Proof that $\frac{f(x+h)-2 \cdot f(x)+f(x-h)}{h^2}\to f''(x)$ I want to proof that if $f \in C^2(\mathbb{R})$ then, for every $x \in \mathbb{R}$, $$\lim\limits_{h \to 0} \frac{f(x+h)-2 \cdot f(x)+f(x-h)}{h^2}=f''(x).$$
My attempt:
$$\begin{aligned}
f''(x)&= \lim\limits_{h \to 0} \frac{f'(x)-f'(x-h)}{h}\\\\
&= \lim\limits_{h \to 0} \Bigg(\frac{\frac{f(x+h)-f(x)}{h}-\frac{f(x)-f(x-h)}{h}}{h}\Bigg)\\\\
&= \lim\limits_{h \to 0} \frac{\frac{f(x+h)-2 \cdot f(x)+f(x-h)}{h}}{h}\\\\
&= \lim\limits_{h \to 0} \frac{f(x+h)-2 \cdot f(x)+f(x-h)}{h^2}
\end{aligned}$$
Now I have a few questions regarding my solution:

*

*Is my attempt correct for $f \in C^2(\mathbb{R})$ ? 

*I don't see that I have used that $f \in C^2(\mathbb{R})$, only the part of it that tells me that $f$ is differentiable twice in $x \in \mathbb{R}$. Am I right, or did I use the fact that $f$ is continuously differentiable twice without realizing ?

*If I have not used the fact that $f$ is continuously differentiable twice, wouldn't that mean that the proof is also valid if $f$ is not necessarily $C^2(\mathbb{R})$ but twice differentiable in $x \in \mathbb{R}$ ? If not, how can I prove it for $f$ twice differentiable but not necessarily $C^2(\mathbb{R})$ ?
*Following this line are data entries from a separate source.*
/-! ## Formats -/

/-- The fields of a format fit: a mantissa bit and a normal binade at least, the largest code within its fields. -/
structure FmtWf (F : Num.Fmt) : Prop where
  mw : 0 < F.mw
  maxE : 0 < F.maxE
  maxE_lt : F.maxE < 2 ^ F.ew
  maxM_lt : F.maxM < 2 ^ F.mw

theorem f32_wf : FmtWf Num.f32 := by constructor <;> decide
theorem bf16_wf : FmtWf Num.bf16 := by constructor <;> decide
theorem e5m2_wf : FmtWf Num.e5m2 := by constructor <;> decide
theorem e4m3_wf : FmtWf Num.e4m3 := by constructor <;> decide
theorem e2m1_wf : FmtWf Num.e2m1 := by constructor <;> decide

/-- The exponent of the last bit of a subnormal number. -/
def quantum (F : Num.Fmt) : ℤ := 1 - F.bias - F.mw
/-- A sign as a factor. -/
def sgn (neg : Bool) : ℝ := if neg then -1 else 1

theorem abs_sgn_mul (neg : Bool) (v : ℝ) : |sgn neg * v| = |v| := by cases neg <;> simp [sgn]
theorem sgn_mul_sgn (neg : Bool) : sgn neg * sgn neg = 1 := by cases neg <;> simp [sgn]

theorem flNum_cast (x : Num.Fl) : (flNum x : ℝ) = sgn x.neg * (x.m * 2 ^ x.e) := by
  unfold flNum sgn
  cases x.neg <;> simp

/-- A pattern from its fields. -/
def pattern (F : Num.Fmt) (neg : Bool) (ex ma : ℕ) : ℕ := (if neg then 2 ^ (F.mw + F.ew) else 0) + ex * 2 ^ F.mw + ma

section
variable {F : Num.Fmt} {neg : Bool} {ex ma : ℕ}

theorem pattern_fields (hex : ex < 2 ^ F.ew) (hma : ma < 2 ^ F.mw) :
    pattern F neg ex ma % 2 ^ F.mw = ma ∧ pattern F neg ex ma / 2 ^ F.mw % 2 ^ F.ew = ex ∧
      pattern F neg ex ma / 2 ^ (F.mw + F.ew) % 2 = bnat neg ∧ pattern F neg ex ma < 2 ^ (1 + F.ew + F.mw) := by
  have hM := Nat.two_pow_pos F.mw
  have hE := Nat.two_pow_pos F.ew
  have hp : pattern F neg ex ma = 2 ^ F.mw * (2 ^ F.ew * bnat neg + ex) + ma := by
    cases neg <;> simp [pattern, bnat, pow_add] <;> ring
  have hdiv : pattern F neg ex ma / 2 ^ F.mw = 2 ^ F.ew * bnat neg + ex := by
    rw [hp, Nat.mul_add_div hM, Nat.div_eq_of_lt hma, Nat.add_zero]
  have hs : bnat neg ≤ 1 := by cases neg <;> decide
  refine ⟨?_, ?_, ?_, ?_⟩
  · rw [hp, Nat.mul_add_mod, Nat.mod_eq_of_lt hma]
  · rw [hdiv, Nat.mul_add_mod, Nat.mod_eq_of_lt hex]
  · rw [pow_add, ← Nat.div_div_eq_div_mul, hdiv, Nat.mul_add_div hE, Nat.div_eq_of_lt hex, Nat.add_zero, Nat.mod_eq_of_lt (by omega)]
  · have h1 : 2 ^ F.ew * bnat neg + ex < 2 ^ (1 + F.ew) := by
      rw [Nat.add_comm 1, pow_succ]; nlinarith
    calc pattern F neg ex ma < 2 ^ F.mw * (2 ^ F.ew * bnat neg + ex + 1) := by rw [hp]; nlinarith
      _ ≤ 2 ^ F.mw * 2 ^ (1 + F.ew) := Nat.mul_le_mul_left _ h1
      _ = 2 ^ (1 + F.ew + F.mw) := by rw [← pow_add, Nat.add_comm]

theorem decide_bnat_eq_one (b : Bool) : decide (bnat b = 1) = b := by cases b <;> rfl

/-- A pattern within the largest code reads as its fields say (R26). -/
theorem read_pattern (hex : ex < 2 ^ F.ew) (hma : ma < 2 ^ F.mw) (hmax : ¬ (ex > F.maxE ∨ (ex = F.maxE ∧ ma > F.maxM))) :
    F.read (pattern F neg ex ma) = some (if ex = 0 then ⟨neg, ma, quantum F⟩ else ⟨neg, 2 ^ F.mw + ma, ex - F.bias - F.mw⟩) := by
  obtain ⟨h1, h2, h3, -⟩ := pattern_fields (F := F) (neg := neg) hex hma
  unfold Num.Fmt.read
  simp only [h1, h2, h3, if_neg hmax, decide_bnat_eq_one, quantum]
  split <;> rfl
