/-! ### setDt -/

@[simp] theorem setDt_v (b : Byte) : (s.setDt b).v = s.v := rfl
@[simp] theorem setDt_i (b : Byte) : (s.setDt b).i = s.i := rfl
@[simp] theorem setDt_pc (b : Byte) : (s.setDt b).pc = s.pc := rfl
@[simp] theorem setDt_stack (b : Byte) : (s.setDt b).stack = s.stack := rfl
@[simp] theorem setDt_dt (b : Byte) : (s.setDt b).dt = b := rfl
@[simp] theorem setDt_st (b : Byte) : (s.setDt b).st = s.st := rfl
@[simp] theorem setDt_mem (b : Byte) : (s.setDt b).mem = s.mem := rfl
@[simp] theorem setDt_fb (b : Byte) : (s.setDt b).fb = s.fb := rfl
@[simp] theorem setDt_keys (b : Byte) : (s.setDt b).keys = s.keys := rfl
@[simp] theorem setDt_mode (b : Byte) : (s.setDt b).mode = s.mode := rfl
@[simp] theorem setDt_fault (b : Byte) : (s.setDt b).fault = s.fault := rfl
@[simp] theorem setDt_params (b : Byte) : (s.setDt b).params = s.params := rfl
@[simp] theorem setDt_status (b : Byte) : (s.setDt b).status = s.status := rfl
@[simp] theorem setDt_draws (b : Byte) : (s.setDt b).draws = s.draws := rfl
@[simp] theorem getV_setDt (b : Byte) (x : Reg) : (s.setDt b).getV x = s.getV x := rfl

/-! ### setSt -/

@[simp] theorem setSt_v (b : Byte) : (s.setSt b).v = s.v := rfl
@[simp] theorem setSt_i (b : Byte) : (s.setSt b).i = s.i := rfl
@[simp] theorem setSt_pc (b : Byte) : (s.setSt b).pc = s.pc := rfl
@[simp] theorem setSt_stack (b : Byte) : (s.setSt b).stack = s.stack := rfl
@[simp] theorem setSt_dt (b : Byte) : (s.setSt b).dt = s.dt := rfl
@[simp] theorem setSt_st (b : Byte) : (s.setSt b).st = b := rfl
@[simp] theorem setSt_mem (b : Byte) : (s.setSt b).mem = s.mem := rfl
@[simp] theorem setSt_fb (b : Byte) : (s.setSt b).fb = s.fb := rfl
@[simp] theorem setSt_keys (b : Byte) : (s.setSt b).keys = s.keys := rfl
@[simp] theorem setSt_mode (b : Byte) : (s.setSt b).mode = s.mode := rfl
@[simp] theorem setSt_fault (b : Byte) : (s.setSt b).fault = s.fault := rfl
@[simp] theorem setSt_params (b : Byte) : (s.setSt b).params = s.params := rfl
@[simp] theorem setSt_status (b : Byte) : (s.setSt b).status = s.status := rfl
@[simp] theorem setSt_draws (b : Byte) : (s.setSt b).draws = s.draws := rfl
@[simp] theorem getV_setSt (b : Byte) (x : Reg) : (s.setSt b).getV x = s.getV x := rfl

/-! ### setMem -/

@[simp] theorem setMem_v (m : Memory) : (s.setMem m).v = s.v := rfl
@[simp] theorem setMem_i (m : Memory) : (s.setMem m).i = s.i := rfl
@[simp] theorem setMem_pc (m : Memory) : (s.setMem m).pc = s.pc := rfl
@[simp] theorem setMem_stack (m : Memory) : (s.setMem m).stack = s.stack := rfl
@[simp] theorem setMem_dt (m : Memory) : (s.setMem m).dt = s.dt := rfl
@[simp] theorem setMem_st (m : Memory) : (s.setMem m).st = s.st := rfl
@[simp] theorem setMem_mem (m : Memory) : (s.setMem m).mem = m := rfl
@[simp] theorem setMem_fb (m : Memory) : (s.setMem m).fb = s.fb := rfl
@[simp] theorem setMem_keys (m : Memory) : (s.setMem m).keys = s.keys := rfl
@[simp] theorem setMem_mode (m : Memory) : (s.setMem m).mode = s.mode := rfl
@[simp] theorem setMem_fault (m : Memory) : (s.setMem m).fault = s.fault := rfl
@[simp] theorem setMem_params (m : Memory) : (s.setMem m).params = s.params := rfl
@[simp] theorem setMem_status (m : Memory) : (s.setMem m).status = s.status := rfl
@[simp] theorem setMem_draws (m : Memory) : (s.setMem m).draws = s.draws := rfl
@[simp] theorem getV_setMem (m : Memory) (x : Reg) : (s.setMem m).getV x = s.getV x := rfl

/-! ### setFb -/

@[simp] theorem setFb_v (f : FrameBuffer) : (s.setFb f).v = s.v := rfl
@[simp] theorem setFb_i (f : FrameBuffer) : (s.setFb f).i = s.i := rfl
@[simp] theorem setFb_pc (f : FrameBuffer) : (s.setFb f).pc = s.pc := rfl
@[simp] theorem setFb_stack (f : FrameBuffer) : (s.setFb f).stack = s.stack := rfl
@[simp] theorem setFb_dt (f : FrameBuffer) : (s.setFb f).dt = s.dt := rfl
@[simp] theorem setFb_st (f : FrameBuffer) : (s.setFb f).st = s.st := rfl
@[simp] theorem setFb_mem (f : FrameBuffer) : (s.setFb f).mem = s.mem := rfl
@[simp] theorem setFb_fb (f : FrameBuffer) : (s.setFb f).fb = f := rfl
@[simp] theorem setFb_keys (f : FrameBuffer) : (s.setFb f).keys = s.keys := rfl
@[simp] theorem setFb_mode (f : FrameBuffer) : (s.setFb f).mode = s.mode := rfl
@[simp] theorem setFb_fault (f : FrameBuffer) : (s.setFb f).fault = s.fault := rfl
@[simp] theorem setFb_params (f : FrameBuffer) : (s.setFb f).params = s.params := rfl
@[simp] theorem setFb_status (f : FrameBuffer) : (s.setFb f).status = s.status := rfl
@[simp] theorem setFb_draws (f : FrameBuffer) : (s.setFb f).draws = s.draws := rfl
@[simp] theorem getV_setFb (f : FrameBuffer) (x : Reg) : (s.setFb f).getV x = s.getV x := rfl

/-! ### setKeys -/

@[simp] theorem setKeys_v (k : Vector Bool 16) : (s.setKeys k).v = s.v := rfl
@[simp] theorem setKeys_i (k : Vector Bool 16) : (s.setKeys k).i = s.i := rfl
@[simp] theorem setKeys_pc (k : Vector Bool 16) : (s.setKeys k).pc = s.pc := rfl
@[simp] theorem setKeys_stack (k : Vector Bool 16) : (s.setKeys k).stack = s.stack := rfl
@[simp] theorem setKeys_dt (k : Vector Bool 16) : (s.setKeys k).dt = s.dt := rfl
@[simp] theorem setKeys_st (k : Vector Bool 16) : (s.setKeys k).st = s.st := rfl
@[simp] theorem setKeys_mem (k : Vector Bool 16) : (s.setKeys k).mem = s.mem := rfl
@[simp] theorem setKeys_fb (k : Vector Bool 16) : (s.setKeys k).fb = s.fb := rfl
@[simp] theorem setKeys_keys (k : Vector Bool 16) : (s.setKeys k).keys = k := rfl
@[simp] theorem setKeys_mode (k : Vector Bool 16) : (s.setKeys k).mode = s.mode := rfl
@[simp] theorem setKeys_fault (k : Vector Bool 16) : (s.setKeys k).fault = s.fault := rfl
@[simp] theorem setKeys_params (k : Vector Bool 16) : (s.setKeys k).params = s.params := rfl
@[simp] theorem setKeys_status (k : Vector Bool 16) : (s.setKeys k).status = s.status := rfl
@[simp] theorem setKeys_draws (k : Vector Bool 16) : (s.setKeys k).draws = s.draws := rfl
@[simp] theorem getV_setKeys (k : Vector Bool 16) (x : Reg) : (s.setKeys k).getV x = s.getV x := rfl

/-! ### setMode -/

@[simp] theorem setMode_v (m : Mode) : (s.setMode m).v = s.v := rfl
@[simp] theorem setMode_i (m : Mode) : (s.setMode m).i = s.i := rfl
@[simp] theorem setMode_pc (m : Mode) : (s.setMode m).pc = s.pc := rfl
@[simp] theorem setMode_stack (m : Mode) : (s.setMode m).stack = s.stack := rfl
@[simp] theorem setMode_dt (m : Mode) : (s.setMode m).dt = s.dt := rfl
@[simp] theorem setMode_st (m : Mode) : (s.setMode m).st = s.st := rfl
@[simp] theorem setMode_mem (m : Mode) : (s.setMode m).mem = s.mem := rfl
@[simp] theorem setMode_fb (m : Mode) : (s.setMode m).fb = s.fb := rfl
@[simp] theorem setMode_keys (m : Mode) : (s.setMode m).keys = s.keys := rfl
@[simp] theorem setMode_mode (m : Mode) : (s.setMode m).mode = m := rfl
@[simp] theorem setMode_fault (m : Mode) : (s.setMode m).fault = s.fault := rfl
@[simp] theorem setMode_params (m : Mode) : (s.setMode m).params = s.params := rfl
@[simp] theorem setMode_status (m : Mode) : (s.setMode m).status = s.status := rfl
@[simp] theorem setMode_draws (m : Mode) : (s.setMode m).draws = s.draws := rfl
@[simp] theorem getV_setMode (m : Mode) (x : Reg) : (s.setMode m).getV x = s.getV x := rfl

/-! ### setFault -/

@[simp] theorem setFault_v (r : FaultRecord) : (s.setFault r).v = s.v := rfl
@[simp] theorem setFault_i (r : FaultRecord) : (s.setFault r).i = s.i := rfl
@[simp] theorem setFault_pc (r : FaultRecord) : (s.setFault r).pc = s.pc := rfl
@[simp] theorem setFault_stack (r : FaultRecord) : (s.setFault r).stack = s.stack := rfl
@[simp] theorem setFault_dt (r : FaultRecord) : (s.setFault r).dt = s.dt := rfl
@[simp] theorem setFault_st (r : FaultRecord) : (s.setFault r).st = s.st := rfl
@[simp] theorem setFault_mem (r : FaultRecord) : (s.setFault r).mem = s.mem := rfl
@[simp] theorem setFault_fb (r : FaultRecord) : (s.setFault r).fb = s.fb := rfl
@[simp] theorem setFault_keys (r : FaultRecord) : (s.setFault r).keys = s.keys := rfl
@[simp] theorem setFault_mode (r : FaultRecord) : (s.setFault r).mode = s.mode := rfl
@[simp] theorem setFault_fault (r : FaultRecord) : (s.setFault r).fault = some r := rfl
@[simp] theorem setFault_params (r : FaultRecord) : (s.setFault r).params = s.params := rfl
@[simp] theorem setFault_status (r : FaultRecord) : (s.setFault r).status = s.status := rfl
@[simp] theorem setFault_draws (r : FaultRecord) : (s.setFault r).draws = s.draws := rfl
@[simp] theorem getV_setFault (r : FaultRecord) (x : Reg) : (s.setFault r).getV x = s.getV x := rfl

/-! ### setStatus -/

@[simp] theorem setStatus_v (r : Status) : (s.setStatus r).v = s.v := rfl
@[simp] theorem setStatus_i (r : Status) : (s.setStatus r).i = s.i := rfl
@[simp] theorem setStatus_pc (r : Status) : (s.setStatus r).pc = s.pc := rfl
@[simp] theorem setStatus_stack (r : Status) : (s.setStatus r).stack = s.stack := rfl
@[simp] theorem setStatus_dt (r : Status) : (s.setStatus r).dt = s.dt := rfl
@[simp] theorem setStatus_st (r : Status) : (s.setStatus r).st = s.st := rfl
@[simp] theorem setStatus_mem (r : Status) : (s.setStatus r).mem = s.mem := rfl
@[simp] theorem setStatus_fb (r : Status) : (s.setStatus r).fb = s.fb := rfl
@[simp] theorem setStatus_keys (r : Status) : (s.setStatus r).keys = s.keys := rfl
@[simp] theorem setStatus_mode (r : Status) : (s.setStatus r).mode = s.mode := rfl
@[simp] theorem setStatus_fault (r : Status) : (s.setStatus r).fault = s.fault := rfl
@[simp] theorem setStatus_params (r : Status) : (s.setStatus r).params = s.params := rfl
@[simp] theorem setStatus_status (r : Status) : (s.setStatus r).status = some r := rfl
@[simp] theorem setStatus_draws (r : Status) : (s.setStatus r).draws = s.draws := rfl
@[simp] theorem getV_setStatus (r : Status) (x : Reg) : (s.setStatus r).getV x = s.getV x := rfl

/-! ### countDraw -/

@[simp] theorem countDraw_v : (s.countDraw).v = s.v := rfl
@[simp] theorem countDraw_i : (s.countDraw).i = s.i := rfl
@[simp] theorem countDraw_pc : (s.countDraw).pc = s.pc := rfl
@[simp] theorem countDraw_stack : (s.countDraw).stack = s.stack := rfl
@[simp] theorem countDraw_dt : (s.countDraw).dt = s.dt := rfl
@[simp] theorem countDraw_st : (s.countDraw).st = s.st := rfl
@[simp] theorem countDraw_mem : (s.countDraw).mem = s.mem := rfl
@[simp] theorem countDraw_fb : (s.countDraw).fb = s.fb := rfl
@[simp] theorem countDraw_keys : (s.countDraw).keys = s.keys := rfl
@[simp] theorem countDraw_mode : (s.countDraw).mode = s.mode := rfl
@[simp] theorem countDraw_fault : (s.countDraw).fault = s.fault := rfl
@[simp] theorem countDraw_params : (s.countDraw).params = s.params := rfl
@[simp] theorem countDraw_status : (s.countDraw).status = s.status := rfl
@[simp] theorem countDraw_draws : (s.countDraw).draws = s.draws + 1 := rfl
@[simp] theorem getV_countDraw (x : Reg) : (s.countDraw).getV x = s.getV x := rfl

/-! ### Several registers at once -/

theorem setVsFrom_fields (bs : List Byte) : ∀ (k : Nat) (s : State),
    (setVsFrom k bs s).i = s.i ∧ (setVsFrom k bs s).pc = s.pc ∧ (setVsFrom k bs s).stack = s.stack ∧
    (setVsFrom k bs s).dt = s.dt ∧ (setVsFrom k bs s).st = s.st ∧ (setVsFrom k bs s).mem = s.mem ∧
    (setVsFrom k bs s).fb = s.fb ∧ (setVsFrom k bs s).keys = s.keys ∧ (setVsFrom k bs s).mode = s.mode ∧
    (setVsFrom k bs s).fault = s.fault ∧ (setVsFrom k bs s).params = s.params ∧
    (setVsFrom k bs s).status = s.status ∧ (setVsFrom k bs s).draws = s.draws := by
  induction bs with
  | nil => intro k s; simp [setVsFrom]
  | cons b bs ih => intro k s; simpa [setVsFrom] using ih (k + 1) (s.setV (Fin.ofNat 16 k) b)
 A: By L'Hopital's rule (differentiating $h \mapsto f(x+h)$ and $h \mapsto f(x-h)$ in the first step)
$$\lim_{h \to 0}\frac{f(x+h)-2 \cdot f(x)+f(x-h)}{h^2}= \lim_{h \to 0}\frac{f'(x+h) - f'(x-h)}{2h} \\= \frac{1}{2} \left[\lim_{h \to 0}\frac{f'(x+h) - f'(x)}{h}+ \lim_{h \to 0}\frac{f'(x) - f'(x-h)}{h}\right]= f''(x)$$
A: Your approach is problematic: when you replace $f'(x)$ and $f'(x-h)$ with difference quotients, the corresponding limits must be independent of $h$. In particular, you don't even get the following:
$$
\lim_{h\to0}\frac{f'(x) - f'(x-h)}{h} = \lim_{h\to0} \frac{f'(x) - \frac{f(x)-f(x-h)}{h}}{h}
$$
without some additional work.
The most concise proof I know of the statement involves Taylor series, namely the Lagrange Remainder Theorem. Let $f \in C^2(\Bbb{R})$ be given, and choose any $x \in \Bbb{R}$. Then, by LRT, for any $h > 0$ there exist $\xi_h \in (x,x+h)$ and $\eta_h \in (x-h,x)$ such that
$$
f(x+h) = f(x) + hf'(x) + \frac{h^2}{2}f''(\xi_h) \text{ and } f(x-h) = f(x) - hf'(x) + \frac{h^2}{2}f''(\eta_h).
$$
Add these two equations and subtract $2f(x)$ to reveal
$$
f(x+h) - 2f(x) + f(x-h) = \frac{h^2}{2}\left(f''(\xi_h) + f''(\eta_h)\right).
$$
Dividing by $h^2$ gives you your difference quotient on the LHS. Hence to complete the proof, we only have to show that $\lim_{h\to0} \frac{1}{2}\left(f''(\xi_h) + f''(\eta_h)\right) = f''(x)$.
See if you can complete the argument from there. Hint: Show $\lim_{h\to0} \xi_h = \lim_{h\to0} \eta_h = x$ and use continuity of $f''$ at $x$.
A: Your approach is right to me, even quite rough.
If you can use Taylor expansion, I'd suggest to follow that way, i.e. expanding $f(x+h)$ and $f(x-h)$, and then performing $\frac{(f(x+h) - 2f(x) +f(x-h))}{h^2}$.
You use the double differentiability when you compute the derivative of the first derivative with the limit $h\rightarrow 0$.
In the first line of your question you forgot either a $\lim_{h\rightarrow 0}$ or a $o(h)$